» Exercise objective
Reproduce exactly the lines of the material beneath, from the line that contains "rsLow B (s1 13" to the line that contains "low B (s2 0 +", both included, and no other lines.

----

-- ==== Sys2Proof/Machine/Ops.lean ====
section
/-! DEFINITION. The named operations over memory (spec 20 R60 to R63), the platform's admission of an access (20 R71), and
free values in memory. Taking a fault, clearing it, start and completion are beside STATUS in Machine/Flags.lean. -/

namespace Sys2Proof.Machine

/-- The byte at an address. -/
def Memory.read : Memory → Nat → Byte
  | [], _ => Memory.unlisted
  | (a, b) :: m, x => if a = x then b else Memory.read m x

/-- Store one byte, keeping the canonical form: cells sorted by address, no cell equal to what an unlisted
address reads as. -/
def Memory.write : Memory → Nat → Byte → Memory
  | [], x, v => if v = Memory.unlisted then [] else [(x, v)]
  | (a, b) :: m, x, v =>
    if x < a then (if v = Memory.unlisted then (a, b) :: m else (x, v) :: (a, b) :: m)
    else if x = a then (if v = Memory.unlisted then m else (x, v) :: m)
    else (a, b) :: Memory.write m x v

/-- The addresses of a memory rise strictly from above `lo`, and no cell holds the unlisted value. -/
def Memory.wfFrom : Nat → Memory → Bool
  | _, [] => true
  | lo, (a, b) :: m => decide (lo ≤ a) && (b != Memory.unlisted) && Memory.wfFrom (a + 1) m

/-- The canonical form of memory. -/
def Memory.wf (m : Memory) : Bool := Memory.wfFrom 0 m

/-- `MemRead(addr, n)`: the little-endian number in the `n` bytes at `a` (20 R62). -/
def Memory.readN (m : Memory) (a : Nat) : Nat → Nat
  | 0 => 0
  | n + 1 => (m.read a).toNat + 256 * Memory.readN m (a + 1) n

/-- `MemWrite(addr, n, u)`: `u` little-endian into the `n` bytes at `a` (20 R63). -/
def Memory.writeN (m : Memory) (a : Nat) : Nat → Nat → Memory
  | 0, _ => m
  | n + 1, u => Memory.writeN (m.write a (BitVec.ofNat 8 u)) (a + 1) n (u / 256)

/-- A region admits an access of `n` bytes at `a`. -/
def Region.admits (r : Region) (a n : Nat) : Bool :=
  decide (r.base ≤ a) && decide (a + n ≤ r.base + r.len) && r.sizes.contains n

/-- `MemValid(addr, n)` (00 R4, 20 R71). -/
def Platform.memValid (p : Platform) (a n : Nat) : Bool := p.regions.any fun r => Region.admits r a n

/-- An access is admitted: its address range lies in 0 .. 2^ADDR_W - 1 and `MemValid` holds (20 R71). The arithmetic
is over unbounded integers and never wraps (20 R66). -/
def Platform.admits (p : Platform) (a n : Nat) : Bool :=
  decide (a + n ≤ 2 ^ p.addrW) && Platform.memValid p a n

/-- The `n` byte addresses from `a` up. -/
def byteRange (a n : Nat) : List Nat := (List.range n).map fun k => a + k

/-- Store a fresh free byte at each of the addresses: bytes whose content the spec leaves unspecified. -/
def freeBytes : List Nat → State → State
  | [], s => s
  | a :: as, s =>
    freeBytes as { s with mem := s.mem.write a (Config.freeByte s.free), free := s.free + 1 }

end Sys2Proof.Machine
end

----

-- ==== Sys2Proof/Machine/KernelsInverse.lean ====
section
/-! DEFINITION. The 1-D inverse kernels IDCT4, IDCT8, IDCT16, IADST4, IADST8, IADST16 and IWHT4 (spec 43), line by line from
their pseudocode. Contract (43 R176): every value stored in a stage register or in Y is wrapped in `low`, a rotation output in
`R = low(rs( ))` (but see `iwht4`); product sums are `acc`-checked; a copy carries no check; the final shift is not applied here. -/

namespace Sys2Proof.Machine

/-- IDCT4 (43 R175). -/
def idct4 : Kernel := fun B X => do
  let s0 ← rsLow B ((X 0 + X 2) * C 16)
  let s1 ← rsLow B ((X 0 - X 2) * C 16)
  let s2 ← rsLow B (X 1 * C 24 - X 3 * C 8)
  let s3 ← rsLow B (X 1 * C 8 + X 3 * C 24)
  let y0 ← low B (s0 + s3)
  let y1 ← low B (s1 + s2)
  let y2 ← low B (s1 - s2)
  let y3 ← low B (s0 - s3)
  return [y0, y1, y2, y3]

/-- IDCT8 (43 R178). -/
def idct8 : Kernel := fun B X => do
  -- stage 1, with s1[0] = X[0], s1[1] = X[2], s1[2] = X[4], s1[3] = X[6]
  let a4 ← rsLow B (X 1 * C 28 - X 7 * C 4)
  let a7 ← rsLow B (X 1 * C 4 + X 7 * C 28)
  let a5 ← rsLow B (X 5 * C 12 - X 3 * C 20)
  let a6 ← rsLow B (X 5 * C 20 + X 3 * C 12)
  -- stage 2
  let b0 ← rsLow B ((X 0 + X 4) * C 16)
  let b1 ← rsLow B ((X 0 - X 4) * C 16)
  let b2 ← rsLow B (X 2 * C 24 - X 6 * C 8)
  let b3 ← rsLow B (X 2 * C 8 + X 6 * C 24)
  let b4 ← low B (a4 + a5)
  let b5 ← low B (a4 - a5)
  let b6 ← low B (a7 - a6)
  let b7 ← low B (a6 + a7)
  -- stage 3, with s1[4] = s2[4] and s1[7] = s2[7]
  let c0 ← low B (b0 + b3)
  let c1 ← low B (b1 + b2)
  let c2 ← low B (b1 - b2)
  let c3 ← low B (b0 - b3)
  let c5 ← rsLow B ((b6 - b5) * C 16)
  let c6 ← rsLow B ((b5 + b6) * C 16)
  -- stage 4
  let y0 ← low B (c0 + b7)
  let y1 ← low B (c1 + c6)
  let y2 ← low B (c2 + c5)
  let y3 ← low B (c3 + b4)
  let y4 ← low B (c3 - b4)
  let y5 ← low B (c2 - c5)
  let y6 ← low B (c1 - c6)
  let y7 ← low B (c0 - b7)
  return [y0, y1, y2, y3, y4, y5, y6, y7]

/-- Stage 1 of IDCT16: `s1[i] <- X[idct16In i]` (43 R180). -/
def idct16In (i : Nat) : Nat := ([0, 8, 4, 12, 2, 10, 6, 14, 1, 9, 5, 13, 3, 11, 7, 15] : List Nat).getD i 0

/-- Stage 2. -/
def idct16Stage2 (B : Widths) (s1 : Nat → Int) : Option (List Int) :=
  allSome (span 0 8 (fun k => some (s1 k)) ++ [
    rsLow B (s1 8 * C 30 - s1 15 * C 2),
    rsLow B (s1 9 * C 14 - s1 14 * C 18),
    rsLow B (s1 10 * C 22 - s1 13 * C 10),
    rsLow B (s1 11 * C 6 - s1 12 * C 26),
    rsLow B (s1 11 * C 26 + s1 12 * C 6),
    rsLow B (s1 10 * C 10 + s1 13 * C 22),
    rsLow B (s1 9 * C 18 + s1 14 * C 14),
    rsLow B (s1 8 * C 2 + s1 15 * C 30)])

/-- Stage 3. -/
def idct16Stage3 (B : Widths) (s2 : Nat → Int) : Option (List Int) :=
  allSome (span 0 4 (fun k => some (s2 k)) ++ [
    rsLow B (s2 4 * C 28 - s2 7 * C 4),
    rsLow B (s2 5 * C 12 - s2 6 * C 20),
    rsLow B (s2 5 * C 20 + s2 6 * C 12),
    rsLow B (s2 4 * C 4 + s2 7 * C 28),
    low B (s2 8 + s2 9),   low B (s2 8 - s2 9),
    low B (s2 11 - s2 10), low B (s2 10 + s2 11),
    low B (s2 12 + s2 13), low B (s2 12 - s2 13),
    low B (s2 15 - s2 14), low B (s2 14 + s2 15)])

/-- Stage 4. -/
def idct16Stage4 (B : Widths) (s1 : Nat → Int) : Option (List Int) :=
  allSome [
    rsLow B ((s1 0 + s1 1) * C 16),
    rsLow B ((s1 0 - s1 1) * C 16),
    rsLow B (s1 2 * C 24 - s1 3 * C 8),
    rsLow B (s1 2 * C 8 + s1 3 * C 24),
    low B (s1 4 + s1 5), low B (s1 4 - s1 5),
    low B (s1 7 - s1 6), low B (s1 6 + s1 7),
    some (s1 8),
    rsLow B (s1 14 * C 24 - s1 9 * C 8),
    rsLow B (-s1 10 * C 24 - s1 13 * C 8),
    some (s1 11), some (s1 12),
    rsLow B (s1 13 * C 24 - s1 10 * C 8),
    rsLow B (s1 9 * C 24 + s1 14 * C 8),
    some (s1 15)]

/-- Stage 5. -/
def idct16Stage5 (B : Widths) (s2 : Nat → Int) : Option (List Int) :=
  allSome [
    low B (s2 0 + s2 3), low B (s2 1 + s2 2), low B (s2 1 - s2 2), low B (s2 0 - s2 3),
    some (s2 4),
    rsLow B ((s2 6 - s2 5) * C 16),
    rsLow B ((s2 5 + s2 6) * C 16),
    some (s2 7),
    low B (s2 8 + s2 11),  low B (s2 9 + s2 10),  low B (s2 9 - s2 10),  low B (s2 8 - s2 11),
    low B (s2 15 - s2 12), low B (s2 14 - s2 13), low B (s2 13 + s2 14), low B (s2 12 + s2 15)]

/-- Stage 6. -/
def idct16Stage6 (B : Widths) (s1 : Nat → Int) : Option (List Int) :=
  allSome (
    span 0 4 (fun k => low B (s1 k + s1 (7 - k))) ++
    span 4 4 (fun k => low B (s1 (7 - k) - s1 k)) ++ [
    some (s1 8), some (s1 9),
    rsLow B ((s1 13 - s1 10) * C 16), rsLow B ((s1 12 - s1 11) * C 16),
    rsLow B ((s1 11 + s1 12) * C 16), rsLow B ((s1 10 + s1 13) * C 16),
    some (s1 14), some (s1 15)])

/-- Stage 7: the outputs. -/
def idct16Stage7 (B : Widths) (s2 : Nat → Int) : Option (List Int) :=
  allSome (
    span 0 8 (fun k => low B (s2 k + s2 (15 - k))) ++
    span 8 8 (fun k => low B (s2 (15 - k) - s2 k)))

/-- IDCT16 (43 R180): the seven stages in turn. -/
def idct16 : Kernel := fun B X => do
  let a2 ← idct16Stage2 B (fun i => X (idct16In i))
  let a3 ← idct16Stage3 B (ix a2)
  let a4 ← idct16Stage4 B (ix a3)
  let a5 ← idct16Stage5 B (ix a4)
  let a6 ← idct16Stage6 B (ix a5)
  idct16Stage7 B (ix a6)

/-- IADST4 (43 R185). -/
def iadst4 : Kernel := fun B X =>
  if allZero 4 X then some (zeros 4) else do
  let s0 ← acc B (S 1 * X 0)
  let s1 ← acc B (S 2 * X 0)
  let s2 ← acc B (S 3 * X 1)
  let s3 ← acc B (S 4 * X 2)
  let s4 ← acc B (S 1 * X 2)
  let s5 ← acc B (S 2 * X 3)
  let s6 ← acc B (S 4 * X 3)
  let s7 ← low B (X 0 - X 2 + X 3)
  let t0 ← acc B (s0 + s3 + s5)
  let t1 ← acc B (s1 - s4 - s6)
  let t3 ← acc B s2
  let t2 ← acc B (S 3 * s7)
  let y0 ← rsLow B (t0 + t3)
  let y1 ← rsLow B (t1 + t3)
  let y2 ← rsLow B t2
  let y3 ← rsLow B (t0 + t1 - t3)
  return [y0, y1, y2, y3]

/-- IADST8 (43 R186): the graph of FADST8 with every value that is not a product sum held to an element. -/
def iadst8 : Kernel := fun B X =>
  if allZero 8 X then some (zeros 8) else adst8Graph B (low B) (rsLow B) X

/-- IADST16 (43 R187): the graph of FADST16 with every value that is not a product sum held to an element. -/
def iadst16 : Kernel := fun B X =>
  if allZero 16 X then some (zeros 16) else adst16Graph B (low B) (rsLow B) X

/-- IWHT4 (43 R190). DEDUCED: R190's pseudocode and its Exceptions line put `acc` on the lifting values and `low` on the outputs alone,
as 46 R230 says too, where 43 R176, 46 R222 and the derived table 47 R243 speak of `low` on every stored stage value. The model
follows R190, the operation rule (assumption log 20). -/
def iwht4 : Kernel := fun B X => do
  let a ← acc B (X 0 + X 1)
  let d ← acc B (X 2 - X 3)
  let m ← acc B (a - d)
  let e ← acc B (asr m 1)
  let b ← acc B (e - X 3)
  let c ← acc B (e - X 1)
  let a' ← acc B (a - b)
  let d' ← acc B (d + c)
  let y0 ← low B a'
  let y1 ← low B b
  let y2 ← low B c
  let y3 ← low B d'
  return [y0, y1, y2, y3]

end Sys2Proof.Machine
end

----

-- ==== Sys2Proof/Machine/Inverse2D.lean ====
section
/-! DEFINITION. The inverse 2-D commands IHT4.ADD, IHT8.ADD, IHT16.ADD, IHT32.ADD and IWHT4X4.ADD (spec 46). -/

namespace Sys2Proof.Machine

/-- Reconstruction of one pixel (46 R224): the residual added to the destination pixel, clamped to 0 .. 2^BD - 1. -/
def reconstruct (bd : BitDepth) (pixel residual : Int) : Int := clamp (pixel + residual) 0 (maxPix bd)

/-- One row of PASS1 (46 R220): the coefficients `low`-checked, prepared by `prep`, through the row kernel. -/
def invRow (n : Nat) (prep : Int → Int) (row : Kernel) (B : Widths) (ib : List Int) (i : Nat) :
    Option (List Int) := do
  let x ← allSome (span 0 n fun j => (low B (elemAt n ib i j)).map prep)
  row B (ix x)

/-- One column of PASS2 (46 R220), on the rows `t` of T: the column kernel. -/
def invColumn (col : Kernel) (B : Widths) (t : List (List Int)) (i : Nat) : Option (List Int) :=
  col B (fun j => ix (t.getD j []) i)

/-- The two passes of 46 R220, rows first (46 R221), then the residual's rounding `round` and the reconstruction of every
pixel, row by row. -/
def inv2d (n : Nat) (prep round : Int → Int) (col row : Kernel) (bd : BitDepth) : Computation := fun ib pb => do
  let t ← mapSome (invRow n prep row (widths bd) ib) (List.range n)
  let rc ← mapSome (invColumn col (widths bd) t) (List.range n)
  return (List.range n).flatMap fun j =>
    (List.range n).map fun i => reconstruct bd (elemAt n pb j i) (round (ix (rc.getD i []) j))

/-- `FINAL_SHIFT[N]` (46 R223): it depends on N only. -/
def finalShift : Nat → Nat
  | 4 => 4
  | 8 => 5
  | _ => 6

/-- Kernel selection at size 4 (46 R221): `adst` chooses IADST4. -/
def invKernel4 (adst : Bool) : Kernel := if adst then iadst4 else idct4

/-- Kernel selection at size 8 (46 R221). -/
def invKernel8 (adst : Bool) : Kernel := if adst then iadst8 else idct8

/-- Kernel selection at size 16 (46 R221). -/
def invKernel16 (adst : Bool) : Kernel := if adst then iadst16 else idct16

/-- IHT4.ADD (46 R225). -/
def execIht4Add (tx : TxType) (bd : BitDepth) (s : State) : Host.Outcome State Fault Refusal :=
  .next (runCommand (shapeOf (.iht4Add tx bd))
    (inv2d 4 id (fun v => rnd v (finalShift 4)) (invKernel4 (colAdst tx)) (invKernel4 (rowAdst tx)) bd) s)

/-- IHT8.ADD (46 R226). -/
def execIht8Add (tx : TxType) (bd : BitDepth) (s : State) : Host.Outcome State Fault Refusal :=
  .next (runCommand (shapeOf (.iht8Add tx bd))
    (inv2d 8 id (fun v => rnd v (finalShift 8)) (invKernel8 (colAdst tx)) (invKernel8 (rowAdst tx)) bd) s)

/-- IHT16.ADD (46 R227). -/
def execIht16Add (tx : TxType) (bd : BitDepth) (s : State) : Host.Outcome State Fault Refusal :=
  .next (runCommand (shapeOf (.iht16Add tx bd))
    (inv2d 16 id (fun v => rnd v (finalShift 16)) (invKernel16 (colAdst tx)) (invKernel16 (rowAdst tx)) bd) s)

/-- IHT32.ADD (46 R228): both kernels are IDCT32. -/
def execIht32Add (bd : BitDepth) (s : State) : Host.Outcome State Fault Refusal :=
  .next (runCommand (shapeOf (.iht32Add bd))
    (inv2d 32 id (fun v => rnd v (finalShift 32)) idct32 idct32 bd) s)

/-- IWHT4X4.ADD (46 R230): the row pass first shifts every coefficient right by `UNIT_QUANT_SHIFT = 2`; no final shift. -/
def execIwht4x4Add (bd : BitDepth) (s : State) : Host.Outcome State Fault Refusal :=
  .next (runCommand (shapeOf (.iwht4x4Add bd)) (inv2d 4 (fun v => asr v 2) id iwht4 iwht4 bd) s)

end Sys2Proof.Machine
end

----

» Reply
    rsLow B (s1 13 * C 24 - s1 10 * C 8),
    rsLow B (s1 9 * C 24 + s1 14 * C 8),
    some (s1 15)]

/-- Stage 5. -/
def idct16Stage5 (B : Widths) (s2 : Nat → Int) : Option (List Int) :=
  allSome [
    low B (s2 0 + s2 3), low B (s2 1 + s2 2), low B (s2 1 - s2 2), low B (s2 0 - s2 3),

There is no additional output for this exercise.